The portal can generate scripts to onboard multiple VMs using service principals. You can then upload the generated scripts to the target machines and execute them with elevated privileges. That is the aim of this challenge.

Terraform and Ansible

“Why are we having to learn Terraform and Ansible?" 😡

OK, yes, there is a little more Terraform in this lab - to spin up more “on prem” VMs for you to onboard.

And we will be using Ansible as the mechanism to automate the copy and script execution.

But don’t get hung up on the choice of tooling. The key thing to remember is that for you to experience onboarding at scale we obviously need something for you to onboard. If you had VMs on a test ESXi cluster somewhere then you could have used those instead. And you need something to enable you to copy those scripts and execute them. Ansible is just a means to an end in this challenge, but you could just as easily be using something else such as VMware PowerCLI.

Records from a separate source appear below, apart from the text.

/-- Lands the elements (i, code) of a packet in order, from those that have not landed; answers whether all have. What cannot go
on falls back to the start of its aligned 8 bytes (`word`, `s0`), so a word is never half written (R128). -/
def State.landElems (s0 : State) (word : Nat) (s : State) (d : DieId) (k : Nat) (srank : W32) : List (Nat × Nat) → State × Bool
  | [] => (s, true)
  | (i, b) :: rest =>
    match s.dies[d.val].ce[k]? with
    | none => (s, true)
    | some r =>
      match r.cmd.window, r.recv with
      | some w, some rv =>
        if i < rv.landed then State.landElems s0 word s d k srank rest
        else
          let va := w.2.ea (w.2.tuple i)
          let n := va.toNat / 8
          let back := if n = word then s0 else s
          let x := match r.cmd.op with
            | .cstep .. => s.ceReads d r.home r.cmd.asid (tdOf r.cmd.d1) [i]
            | _ => (s, .ok [0])
          (match x.2 with
          | .ok a =>
            let y := x.1.ceWrite d r va (bytesOfNat (w.2.w / 8) (combine r.cmd srank (a.headD 0) b))
            let next := fun (st : State) => st.modCe d k (fun z => { z with recv := some { rv with landed := i + 1 } })
            (match y.2 with
            | .ok () => State.landElems back n (next y.1) d k srank rest
            | .dropped => State.landElems back n ((next y.1).modCe d k (fun z => z.copyError va)) d k srank rest
            | .wait => (back, false)
            | .fault c q kd v => (back.ceFault d k r c q kd v, false))
          | .wait | .dropped => (back, false)
          | .fault c q kd v => (back.ceFault d k r c q kd v, false))
      | _, _ => (s, true)

/-- The last element of a receive has landed (R293, R296): its counter rises, and the armed sends are tested. -/
def State.recvDone (s : State) (d : DieId) (k : Nat) : State :=
  match s.dies[d.val].ce[k]? with
  | some r =>
    (match r.recv, r.cmd.window, ceRc r.cmd.op with
    | some rv, some w, some rc =>
      if w.2.count ≤ rv.landed ∧ rv.done = false then
        (s.modCe d k (fun y => { y with recv := some { rv with done := true } })).countTo d 1 r.order rc (fun v => v + 1)
      else s
    | _, _, _ => s)
  | none => s

/-- Lands one accepted packet of a link in its window (R294, R301): equal ranks are CE_MATCH before anything is written. A
packet that no window awaits is discarded; a conforming peer sends none. -/
def State.landPacket (s : State) (l : LinkId) (g : Nat) (p : Packet) : State :=
  let d := dieOfLink l
  let gone := fun (st : State) => st.modLink l (fun y => { y with recv := y.recv.eraseIdx g })
  match windowOf s.dies[d.val].ce l p with
  | none => gone s
  | some k =>
    match s.dies[d.val].ce[k]? with
    | none => s
    | some r =>
      match r.cmd.window, r.cmd.op with
      | some w, op =>
        let equalRanks := match op with | .cstep .. => r.cmd.rank == p.srank | _ => false
        if equalRanks then s.ceFault d k r 0x14 0 0 (BitVec.ofNat 64 (l.val + p.tag.toNat * 256))
        else
          let wire := match op with | .cstep .. => tdOf r.cmd.d2 | _ => w.2
          let codes := packetCodes (wire.w / 8) p.data.length p.data
          let first := p.pkt.toNat * wire.perPacket
          let x := s.landElems (2 ^ 64) s d k p.srank ((codes.zip (List.range codes.length)).map (fun e => (first + e.2, e.1)))
          if x.2 then ((gone x.1).modLink l (fun y => { y with ctl := y.ctl ++ [CtlPacket.credit p.tag p.msg] })).recvDone d k else x.1
      | none, _ => gone s
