-- ==== Sys2Proof/Machine/Service.lean ====
section
/-! DEFINITION. Shadowing, seizure and resumption, soft errors, reset and loss of power (R49, R78, R90, R368, R389 to R393,
R407, R409). -/

namespace Sys2Proof.Machine

/-! ### Granules (R389, R390) -/

/-- The 64 KiB from `a` on of one map take the place of those from `b` on of another. -/
def copyGranule (src dst : SMap Byte) (a b : Nat) : SMap Byte :=
  dst.filter (fun e => decide (e.1 < b))
    ++ (src.filter (fun e => decide (a ≤ e.1 ∧ e.1 < a + 65536))).map (fun e => (e.1 - a + b, e.2))
    ++ dst.filter (fun e => decide (b + 65536 ≤ e.1))

/-- The mirror of a granule (R389): MIRROR + PA, in the host's memory. -/
def State.mirrorOf (s : State) (g : Nat) : Nat := s.cfg.mirror + g * 65536

/-- The port by which a copy of a granule leaves (R389). -/
def State.copyPort (s : State) (g : Nat) : PortId :=
  let p : PortId := ⟨g % 2, Nat.mod_lt _ (by decide)⟩
  if (s.ports[p.val]).lanes ≠ 0 then p else if p = 0 then 1 else 0

/-- A copy of a granule to its mirror: S clears as it starts (R390). -/
def State.shadowGranule (s : State) (g : Nat) : State :=
  ({ s with
    mirror := copyGranule s.mem s.mirror (g * 65536) (s.mirrorOf g)
    ms := { s.ms with sbit := s.ms.sbit.erase g } }).modPort (s.copyPort g) (fun x => { x with copies := x.copies + 1 })

/-- GRANULE_SHADOW_COPY (R390): the granule whose S is oldest, while a port is up and no freeze writes. -/
def execGranuleShadowCopy (g : Nat) (s : State) : Ans :=
  .next (
    if s.ms.sbit.head? = some g ∧ s.anyPort = true ∧ (s.seize.st = .none ∨ s.seize.st = .stopping) then s.shadowGranule g else s)

/-! ### Seizure (R392, R393) -/

/-- A freeze that has not begun. -/
def Seize.reset : Seize := ⟨.none, 0, none, 0, false, none, none⟩

/-- Every member that runs owes PREEMPT (R380, R392). -/
def State.preemptAll (s : State) : State :=
  { s with tiles := vmap s.tiles (fun x =>
      if x.st == .running then { x with m := { x.m with rep := { x.m.rep with preempt := true } } } else x) }

/-- SEIZE (R392, R405): done at SEIZE_DONE; done at once while frozen. -/
def execSeize (p : PortId) (s0 : State) : Ans :=
  .next (s0.message p 1 (fun s a b =>
    if a != 0 || b != 0 then s.msgDone p 3
    else
      let busy := s.modPort p (fun x => { x with work := none })
      match s.seize.st with
      | .done => s.msgDone p 0
      | .stopping | .writing | .holding => busy
      | .none => { busy.preemptAll with seize := { Seize.reset with st := .stopping, t0 := s.fleet } }))

/-- The accesses of a stopped member that are outstanding. -/
def State.outstandingAccs (s : State) (t : TileId) : List Requester :=
  let m := (s.tile t).m
  (List.range m.su.loads.length).map (Requester.suLoad t) ++ (List.range m.su.stores.length).map (Requester.suStore t)
    ++ (List.range m.vu.lq.length).map (Requester.vuLoad t) ++ (List.range m.vu.sq.length).map (Requester.vuStore t)
    ++ ((List.finRange 5).map (fun c =>
      (List.range ((m.ch[c.val]).runs.foldl (fun a r => a + r.flights.length) 0)).map (Requester.engine t (.ch c)))).flatten

/-- Every member has stopped: none runs, and each has landed or had its accesses recorded (R392). -/
def State.allStopped (s : State) : Bool :=
  (List.finRange 128).all (fun t => (s.tile t).st != .running
    && ((s.tile t).st != .stopped || s.landed t || s.seize.accs.isSome))

/-- SEIZE_ACCESS_RECORD (R392): 15 us after SEIZE, what is outstanding is recorded. It stays with its member, its stores no longer in
the forwarding table, and is issued again after the resumption where no memory point has performed it. -/
def execSeizeAccessRecord (s : State) : Ans :=
  .next (
    if s.seize.st = .stopping ∧ s.seize.accs = none ∧ s.seize.t0.toNat + 15000 ≤ s.fleet.toNat then
      let accs := (((List.finRange 128).filter (fun t => (s.tile t).st == .stopped)).map s.outstandingAccs).flatten
      { s with
        seize := { s.seize with accs := some accs }
        tiles := vmap s.tiles (fun x =>
          if x.st == .stopped then { x with m := { x.m with su := { x.m.su with record := x.m.su.nextId } } } else x) }
    else s)

/-- The package image (R392). -/
def State.pkgImage (s : State) : PkgImage where
  rcs := s.dies.toList.map (fun d => d.rc)
  slots := s.links.toList.map (fun l => (l.active, l.shadow))
  tides := s.dies.toList.map (fun d => d.tide)
  bars := s.ms.bars
  joins := s.ms.joins
  qcb := s.ms.qcb
  pcb := s.ms.pcb
  ces := s.dies.toList.map (fun d => d.ce)

/-- Each stopped member's tile returns its grant, and the member keeps the class held for its image (R367). -/
def State.dropGrants (s : State) : State :=
  { s with
    tiles := vmap s.tiles (fun x =>
      if x.st == .stopped then
        { x with grant := none, sunk := false, reassigned := false, drop := false, m := { x.m with id := { x.m.id with cls := x.grant } } }
      else x) }

/-- The tiles of the frozen members: those stopped, and those that had not started yet for want of their class (R367). -/
def State.stoppedTiles (s : State) : List TileId := (List.finRange 128).filter s.holdsMember

/-- The slot of a tile's member. -/
def State.slotOf (s : State) (t : TileId) : Nat := s.keyOf (s.tile t).m.id.gang + (s.tile t).m.id.index

/-- The dirty parts of a member's image are written to the mirror of its slot (R392 step 1): each dirty stash line at its offset; the
inner layout of the other sections is not stated, and the bytes of their granules are free (log 66). -/
def State.mirrorImage (s : State) (e : TileId × Stash × Nat) : State :=
  let k := s.slotOf e.1
  let s1 := (s.tile e.1).m.partGranules.foldl (fun st g => { st with
    mirror := putBytes st.mirror (st.cfg.mirror + st.slotGranule k g) ((List.range 65536).map (Config.freeByte (e.2.2 + g))) }) s
  e.2.1.dirtyLines.foldl (fun st l => { st with
    mirror := putBytes st.mirror (st.cfg.mirror + st.slotByte k (256 * l)) (bytesAt e.2.1.bytes (256 * l) 256) }) s1

/-- The images that the freeze has written stand in the mirror, also of a slot granule that it copies after them (log 70). -/
def State.mirrorImages (s : State) : State := (s.seize.imgs.getD []).foldl State.mirrorImage s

The Azure Arc jumpstart site has information on a few alternative scale onboarding scenarios such as VMware ESXi hosted VMs or VMs in other clouds.

So in summary we will:

  • prepare
    • use Terraform to provision additional VMs
    • check Ansible is working OK
  • scale onboarding challenge
    • create a service principal
    • create a role assignment
    • generate the scale onboarding scripts
    • copy the scripts to the VMs
    • execute the scripts on the VMs
    • remediate any non-compliant resources

Again, this isn’t a test of your Terraform and Ansible skills so we’ll just give you those commands.

Let’s start!

Create more VMs with Terraform

Go back to the root module of your cloned Terraform repo.

  • Edit the terraform.tfvars to create more VMs

    resource_group_name = "arc-hack"
    
    linux_count  = 5
    linux_prefix = "ubuntu"
    
    windows_count  = 5
    windows_prefix = "win"
    
    create_ansible_hosts = true
    

The last variable will generate an Ansible compliant hosts file.

Apply the new config.

Hint: If the apply fails then rerun terraform apply and Terraform should retry creating the failed resources.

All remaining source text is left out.